The two continent-wise ANN models, each trained on
data from three field sites, correctly predicted disease
severity class at field sites in the other continent on >77%
of days; the overall prediction error was 21·9% for the
Australian and 22·1% for the South American model
(Table 1). The prediction of the Australian ANN model
was most accurate for the Carimagua site and least accurate
for Planaltina. The South American model predicted
severity at Southedge and Springmount with an accuracy
>93%, but the prediction accuracy for the Samford site
was 85% of days. The
ANN model without the Carimagua data correctly predicted
severity on only 54% of days at this site. The other
four models were accurate on >73% of days (Table 2).
The prediction errors of these models were considerably
higher than for the continent-wise ANN models (Table 1)
for all sites except Samford and Planaltina. The percentage
of type I, II or total error was not generally influenced
by the number of observations (days) in the training or
test data sets in either continent-wise or cross-continent
ANN models. The overall prediction error was between
14 and 45% for the cross-continent models developed
with 110–139 observations (days) in the training data sets;
this was between 4 and 37% for continent-wise models
with either 73 or 77 observations in the training data set.

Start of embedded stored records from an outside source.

-- ==== Sys2Proof/Machine/Regs.lean ====
section
/-! DEFINITION. The registers of spec/02 to spec/19 by name (one constructor of `Reg` per register definition), the
fields of each (`HSW_STAT.STATE` and so on, as the spec's field tables give them), and the descriptor tables
`Reg.place` (where a register lies, spec/20 R609, R610, R615) and `Reg.fields` (bits, access code R14, the values that
the field's description leaves legal, and the resource the field names, R634).
The text follows the register tables row by row. -/

namespace Sys2Proof.Machine

/-- Every register the spec defines (R615), without its index letters. -/
inductive Reg where
  | SYS_ID | SYS_MODE | SYS_MODEREQ | SYS_MODERES | SYS_RSTCAUSE | SYS_RSTCMD | SYS_START | SYS_CFG
  | SYS_WATCH | SYS_HOLDLOG | SYS_WAKESRC | CAT_STAT | CAT_IMGVER | CAT_ROLLBACK | CAT_FLOOR | CAT_LOADA
  | CAT_LOADB | CAT_LOADAOFF | CAT_LOADBOFF | CAT_WCTL | CAT_WLEN | CAT_WSTAT | CAT_MBOUND | FAB_STAT
  | FAB_OWNERR | FAB_LWR | FAB_LVAL | FAB_LWRG | FAB_LSRC | FAB_OSEL | PU_CFG | PU_PD | PU_PH | PU_STAT
  | LC_INAB | LC_INCD | LC_CFG | ER_CFG | ER_CNT | HSW_CFG | HSW_LIM | HSW_INR0 | HSW_INR1 | HSW_WIRE0
  | HSW_WIRE1 | HSW_WIRE2 | HSW_TIME | HSW_OL | HSW_FB | HSW_STAT | HSW_MEAS | HSW_MEAS2 | HSW_WTEMP
  | HSW_CLAMP | HSW_CLR | HSW_LOCK0 | HSW_LOCK1 | HBR_CFG | HBR_LIM | HBR_STALL | HBR_MON | HBR_PZONE
  | HBR_PINCH | HBR_OL | HBR_FB | HBR_SVC | HBR_TGT | HBR_STAT | HBR_MEAS | HBR_POS | HBR_POSSET | HBR_CLR
  | HBR_SFLT | VLV_CFG | VLV_PROF | VLV_COIL | VLV_COIL2 | VLV_FB | VLV_STAT | VLV_MEAS | VLV_TEMP | VLV_RES
  | VLV_CLR | VHS_CFG | VHS_FB | VHS_STAT | VHS_MEAS | VHS_CLAMP | VHS_CLR | CTD_CFG | CTD_PROF | CTD_COIL
  | CTD_COIL2 | CTD_FB | CTD_AUX | CTD_STAT | CTD_MEAS | CTD_TEMP | CTD_RES | CTD_CLAMP | CTD_CLR | LED_CFG
  | LED_LVL | LED_DEM | LED_DIAG | LED_FB | LED_STAT | LED_MEAS | LED_EFF | LED_CLR | LED_PCFG | LED_PSTAT
  | LG_NTC | LG_NTC2 | LG_DER | LG_STAT | LCH_CFG | LCH_RATE | LCH_BUF | LCH_SBUF | LCH_CTL | LCH_STAT
  | LCH_CNT | LCH_DLY | INP_SGRP | INP_SDEB | INP_SLVL | INP_PARK | INP_PREF | AIN_CFG | AIN_CMP | AIN_VAL
  | HALL_CFG | HALL_STAT | INP_SUPCFG | INP_SUPSTAT | DOC_STAT | DOC_RET | DOC_STALL | DOC_TRAPS | DOC_TRAP
  | DOC_TRAPPC | DOC_TRAPW | DOC_WDCFG | DOC_WDKICK | DOC_WDSTAT | DOC_CTXWIN | DOC_WMAP | CTX_CMD | CTX_STAT
  | CTX_MIG | CTX_BDEM | CTX_LASTQ | CTXC_CFG | CTXC_ENTRY | CTXC_STAT | CTXC_RUN | MEM_CFG | MEM_STAT
  | MEM_ECCADDR | MEM_ECCSRC | MEM_HWCOLL | MEM_ECC | MEM_REPAIR | CAN_CFG | CAN_NBT | CAN_DBT | CAN_XBT
  | CAN_STAT | CAN_ERR | CAN_CMD | CAN_EVT | CAN_QCFG | CAN_QSTAT | CAN_RXD | CAN_RXPOP | CAN_QRDR
  | CAN_TXREQ | CAN_TXCAN | CAN_TXPEND | CAN_TXDONE | CAN_WDATA | CAN_WDMASK | CAN_FID | CAN_FMK | CAN_FCTL
  | CAN_TXW | CAN_TXS | CAN_TXT | LIN_CFG | LIN_SCHED | LIN_CMD | LIN_TE | LIN_D0 | LIN_D1 | LIN_D2 | GW_RT0
  | GW_RT1 | GW_RT2 | GW_RT3 | GW_BUSID | GW_STAT | ETH_PCFG | ETH_PSTAT | ETH_PLCA | ETH_VLAN | ETH_TSCTL
  | ETH_TSSTAT | ETH_STR0 | ETH_STR1 | ETH_STR2 | ETH_STR3 | ETH_STR4 | NM_CFG | NM_TIME | NM_PORT | NM_LIN
  | NM_CLUSTP | NM_CLUSTL | NM_CTL | NM_CMD | NM_STAT | NM_EVT | NM_PEND | PWR_CFG | PWR_CFG2 | PWR_EVT
  | PWR_STAT | PWR_MEAS | PWR_MEAS2 | PWR_PRCMD | PWR_XFER | FLT_STAT | FLT_CMD | FLT_LOGCNT | FLT_LOST
  | FLT_ATTN | FLT_INJ | FLT_INJD | FLT_INJSTAT | FLT_RGCMD | FLT_RGCTL | FLT_RGSTAT | FLT_DEF | FLT_OVR
  | FLT_OVRENT | FLT_SHM | TST_CMD | TST_STAT | TST_CFG | TWN_CFG | TWN_MAP | TWN_CTXM | TWN_MREG | TWN_PEN
  | TWN_DEN | TWN_STAT | TWN_LAG | TWN_LINK | TWN_TOFF | TWN_CMD | KEY_STAT | KEY_CMD | KEY_RES | KEY_UID
  | KEY_TCFG | KEY_TLOGCNT | KEY_OPGO | KEY_OPSTAT | KEY_UNSCNT | KEY_DBGCNT | KEY_TLOG | KEY_ENV | KEY_PLAIN
  | KEY_SVCNONCE | KEY_SVCRESP | KEY_CONF | KEY_SLOT | KEY_SCNT | HST_CFG | HST_STAT | HST_ECFG | HST_ESTAT
  | HST_ENONCE | HST_ESEQ | CAL_VAL | CAL_INFO | CAL_SUM | CAL_STAT
deriving DecidableEq, Repr, Inhabited

/-- One register: its name and its indices (unit, second index, third index; 0 where it has none). -/
structure RegRef where
  reg : Reg
  i : Nat := 0
  j : Nat := 0
  k : Nat := 0
deriving DecidableEq, Repr, Inhabited

/-- A field of a register: the register, the lowest bit and the width. -/
structure Fld where
  reg : Reg
  lo : Nat
  width : Nat
deriving DecidableEq, Repr

/-- The access codes of R14; `rsv` is a field named "—" (R19). -/
inductive Acc where | ro | rw | wo | w1c | rws | cat | rsv
deriving DecidableEq, Repr, Inhabited

/-- What a field names, for R634 and R6. -/
inductive Res where | none | line | ctx | pu
deriving DecidableEq, Repr, Inhabited

/-- A field as its register table gives it: bits, access, the legal values as ranges (empty: every value). -/
structure FieldInfo where
  lo : Nat
  width : Nat
  acc : Acc
  legal : List (Nat × Nat)
  res : Res := .none
deriving DecidableEq, Repr

/-- Where a register lies: the address of its first instance and its (stride, count) dimensions,
      widest stride first. -/
structure Place where
  base : Nat
  dims : List (Nat × Nat)
deriving DecidableEq, Repr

A sensitivity analysis of the continent-wise models
showed that RAIN, LWP and RAD for the day of disease
severity assessment and RAIN on the previous day are the
four most important weather attributes in the Australian
ANN model. RAIN and RAD on the day of severity
assessment and RAIN and LWP on the previous day were
also the four most significant input attributes in the South
American ANN model, although RAIN and RAD were
more important and LWP was less important in the South
American than in the Australian model (Table 3). Similarly,
RAIN, RAD and LWP on the day of severity assessment
and/or the previous day were the most important
weather attributes in each of the six cross-continent models,
and RAIN during the day and/or the previous day was
the single most important of all attributes in all models
except the one trained on data that excluded Planaltina,
where another moisture-related variable, LWP on the previous
day, was more important than RAIN (Table 3).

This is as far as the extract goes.